Our OMs are produced via synthetic biology and are identical in chemical structure to their equivalent HMOs. Therefore, we believe our OMs will reproduce the multiple beneficial effects observed with HMOs and have the potential to affect multiple pathways implicated in GBA disorders and certain inflammatory disorders. These disorders are complex and often involve multiple pathways involving the central nervous system, or CNS, and the enteric nervous system controlling the gut, or ENS, as well as other organ systems including the immune, endocrine and autonomic systems. We initially intend to target GBA disorders and certain inflammatory disorders, such as irritable bowel syndrome, or IBS, inflammatory bowel disease, or IBD, rheumatoid arthritis, or RA, oligoarticular juvenile idiopathic arthritis, or oJIA, atopic dermatitis, or AD, and autism spectrum disorder, or ASD. We plan to prioritize the development of our drug candidates for disorders where available treatment options are inadequately serving patients due to safety or tolerability issues, where regulators have indicated that medical foods and supplements cannot be legally marketed for disease or symptom treatment, and where we have the potential to redefine the standard of care. We continuously evaluate expansion opportunities for our pipeline including new indications and new HiMO drug candidates. We believe HiMO-based medicines are a novel treatment approach to diseases which are being more frequently classified as GBA disorders by the scientific and medical communities because they operate via diverse mechanisms affecting gut somatic cells, the microbiome and the human immune system. To our knowledge, there have been no therapeutic compounds to date that have been approved to treat GBA through this multifaceted mechanistic approach.
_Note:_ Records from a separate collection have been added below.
/-- The control opcode map (R77). -/
def pickCtl (op w : Nat) : Except DecodeError Instr :=
  match op with
  | 0x01 => pickAlu (w / 2 ^ 0 % 2 ^ 5) w
  | 0x02 => .ok (.kcmp (fld w 21 2) (fld w 16 5) (fld w 11 5) (fld w 0 3))
  | 0x03 => pickSys (w / 2 ^ 0 % 2 ^ 5) w
  | 0x04 => .ok (.launch (fld w 21 5) (fld w 16 5) (fld w 11 5))
  | 0x05 => .ok (.signal (fld w 16 5) (fld w 11 5) (fld w 8 3))
  | 0x08 => .ok (.seqAddi (fld w 21 5) (fld w 16 5) (fld w 0 16))
  | 0x09 => .ok (.seqAndi (fld w 21 5) (fld w 16 5) (fld w 0 16))
  | 0x0A => .ok (.seqOri (fld w 21 5) (fld w 16 5) (fld w 0 16))
  | 0x0B => .ok (.seqXori (fld w 21 5) (fld w 16 5) (fld w 0 16))
  | 0x0C => .ok (.seqSlti (fld w 21 5) (fld w 16 5) (fld w 0 16))
  | 0x0D => .ok (.sltiu (fld w 21 5) (fld w 16 5) (fld w 0 16))
  | 0x0E => .ok (.seqSlli (fld w 21 5) (fld w 16 5) (fld w 0 5))
  | 0x0F => .ok (.seqSrli (fld w 21 5) (fld w 16 5) (fld w 0 5))
  | 0x10 => .ok (.seqSrai (fld w 21 5) (fld w 16 5) (fld w 0 5))
  | 0x11 => .ok (.lui (fld w 21 5) (fld w 0 16))
  | 0x12 => .ok (.jalr (fld w 21 5) (fld w 16 5) (fld w 0 16))
  | 0x13 => .ok (.trap (fld w 16 5) (fld w 8 8) (fld w 0 8))
  | 0x14 => .ok (.csrr (fld w 21 5) (fld w 0 12))
  | 0x15 => .ok (.csrw (fld w 16 5) (fld w 0 12))
  | 0x18 => .ok (.lb (fld w 21 5) (fld w 16 5) (fld w 0 16))
  | 0x19 => .ok (.lbu (fld w 21 5) (fld w 16 5) (fld w 0 16))
  | 0x1A => .ok (.lh (fld w 21 5) (fld w 16 5) (fld w 0 16))
  | 0x1B => .ok (.lhu (fld w 21 5) (fld w 16 5) (fld w 0 16))
  | 0x1C => .ok (.lw (fld w 21 5) (fld w 16 5) (fld w 0 16))
  | 0x1D => .ok (.sb (fld w 21 5) (fld w 16 5) (fld w 0 16))
  | 0x1E => .ok (.sh (fld w 21 5) (fld w 16 5) (fld w 0 16))
  | 0x1F => .ok (.sw (fld w 21 5) (fld w 16 5) (fld w 0 16))
  | 0x20 => .ok (.beq (fld w 21 5) (fld w 16 5) (fld w 0 16))
  | 0x21 => .ok (.bne (fld w 21 5) (fld w 16 5) (fld w 0 16))
  | 0x22 => .ok (.blt (fld w 21 5) (fld w 16 5) (fld w 0 16))
  | 0x23 => .ok (.bge (fld w 21 5) (fld w 16 5) (fld w 0 16))
  | 0x24 => .ok (.bltu (fld w 21 5) (fld w 16 5) (fld w 0 16))
  | 0x25 => .ok (.bgeu (fld w 21 5) (fld w 16 5) (fld w 0 16))
  | 0x26 => .ok (.bkt (fld w 21 2) (fld w 0 16))
  | 0x27 => .ok (.bkf (fld w 21 2) (fld w 0 16))
  | 0x28 => .ok (.j (fld w 0 26))
  | 0x29 => .ok (.jal (fld w 0 26))
  | 0x2C => pickLoop (w / 2 ^ 23 % 2 ^ 1) w
  | 0x2D => .ok (.lbrk (fld w 24 2))
  | 0x30 => .ok (.ldm (fld w 21 5) (fld w 16 5) (fld w 14 2) (fld w 12 2) (fld w 11 1) (fld w 7 3))
  | 0x31 => .ok (.stm (fld w 21 5) (fld w 16 5) (fld w 14 2) (fld w 12 2) (fld w 7 3))
  | 0x32 => pickAmom (w / 2 ^ 13 % 2 ^ 3) w
  | 0x33 => pickStrm (w / 2 ^ 10 % 2 ^ 6) w
  | 0x34 => pickCfg (w / 2 ^ 10 % 2 ^ 6) w
  | _ => .error .reservedOpcode

/-- The members of the TIME family (R93), by their subfunction. -/
def pickTime (sub w : Nat) : Except DecodeError Instr :=
  match sub with
  | 0 => .ok (.tcmp (fld w 20 5) (fld w 15 5) (fld w 10 5))
  | 1 => .ok (.tjoin (fld w 20 5) (fld w 15 5) (fld w 10 5))
  | 2 => .ok (.tmeet (fld w 20 5) (fld w 15 5) (fld w 10 5))
  | 3 => .ok (.tadv (fld w 20 5) (fld w 15 5) (fld w 10 5))
  | _ => .error .reservedSub

/-- The members of FRD, by its form bit (R247), by their subfunction. -/
def pickFrd (sub w : Nat) : Except DecodeError Instr :=
  match sub with
  | 0 => .ok (.frd (fld w 20 5) (fld w 15 5))
  | 1 => .ok (.frdCnt (fld w 20 5) (fld w 15 5))
  | _ => .error .reservedSub

/-- The members of the CAP family (R93), by their subfunction. -/
def pickCap (sub w : Nat) : Except DecodeError Instr :=
  match sub with
  | 0 => .ok (.caph (fld w 20 5) (fld w 15 5))
  | 1 => .ok (.capd (fld w 20 5) (fld w 15 5))
  | 2 => .ok (.capx (fld w 20 5) (fld w 15 5) (fld w 10 5))
  | _ => .error .reservedSub

/-- The members of the ATOM family (R93), by their subfunction. -/
def pickAtom (sub w : Nat) : Except DecodeError Instr :=
  match sub with
  | 0 => .ok (.aadd (fld w 20 5) (fld w 15 5) (fld w 10 5) (fld w 9 1) (fld w 8 1) (fld w 0 3))
  | 1 => .ok (.amin (fld w 20 5) (fld w 15 5) (fld w 10 5) (fld w 9 1) (fld w 8 1) (fld w 0 3))
  | 2 => .ok (.amax (fld w 20 5) (fld w 15 5) (fld w 10 5) (fld w 9 1) (fld w 8 1) (fld w 0 3))
  | 3 => .ok (.aand (fld w 20 5) (fld w 15 5) (fld w 10 5) (fld w 9 1) (fld w 8 1) (fld w 0 3))
  | 4 => .ok (.aor (fld w 20 5) (fld w 15 5) (fld w 10 5) (fld w 9 1) (fld w 8 1) (fld w 0 3))
  | 5 => .ok (.axor (fld w 20 5) (fld w 15 5) (fld w 10 5) (fld w 9 1) (fld w 8 1) (fld w 0 3))
  | 6 => .ok (.aswp (fld w 20 5) (fld w 15 5) (fld w 10 5) (fld w 9 1) (fld w 8 1) (fld w 0 3))
  | 7 => .ok (.acas (fld w 20 5) (fld w 15 5) (fld w 10 5) (fld w 9 1) (fld w 8 1) (fld w 0 3))
  | _ => .error .reservedSub

/-- The members of the PHND family (R93), by their subfunction. -/
def pickPhnd (sub w : Nat) : Except DecodeError Instr :=
  match sub with
  | 0 => .ok (.pwait (fld w 20 5) (fld w 15 5) (fld w 10 5) (fld w 0 3))
  | 1 => .ok (.pgive (fld w 20 5) (fld w 15 5) (fld w 10 5) (fld w 0 3))
  | 2 => .ok (.pswap (fld w 20 5) (fld w 15 5) (fld w 10 5) (fld w 0 3))
  | 3 => .ok (.paban (fld w 20 5) (fld w 15 5) (fld w 10 5) (fld w 0 3))
  | 4 => .ok (.prel (fld w 20 5) (fld w 15 5) (fld w 10 5) (fld w 0 3))
  | _ => .error .reservedSub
In addition to our plan to initiate our first clinical trial in Australia, in accordance with the feedback we received during a pre-investigational new drug, or IND, interaction with the U.S. Food and Drug Administration, or the FDA, Division of Gastroenterology, we plan to undertake a confirmatory, IND-enabling toxicology study, to be commenced following the closing of this offering, prior to expanding this clinical trial under an IND from the FDA in the United States. The FDA provided us guidance related to the third-party published toxicology studies, suggesting that we must conduct our own confirmatory toxicology studies under Good Laboratory Practices, or GLP, to include in our IND, which indicates that they consider HiMOs as new molecular entities, or NMEs, when being developed as therapeutics. Subsequently, we plan to evaluate OM002 for the treatment of the diarrhea-predominant form of IBS, or IBS-D. We believe the clinical, preclinical and toxicology third-party published data on 2’FL, which reports both preclinical and exploratory clinical data in infants, healthy volunteers and IBS patients, support our therapeutic rationale for the clinical development of OM002 as a potential new medicine for the treatment of both IBS-C and IBS-D. To date, there has been no reported toxicities in human and animal studies of 2’FL.

We believe OM002 has the potential to be the first drug, if approved, to treat both IBS-C and IBS-D, which, based on the estimated adult population reported in the 2020 U.S. Census and an approximately 5.0% prevalence rate among adults, is estimated to affect over 10 million patients in the United States, alone.

Note: Revenue and net loss figures are for the year ended Dec. 31, 2021.

(Note: Intrinsic Medicine, Inc., set terms for its IPO – 4.17 million shares (4,166,667 shares) – at a price range of $5.00 to $7.00 – to raise $25.02 million, according to its S-1/A filing dated May 4, 2022. Intrinsic Medicine filed its S-1 (prospectus) on April 8, 2022 – following a confidential filing to go public in SEC documents dated Dec. 30, 2021.)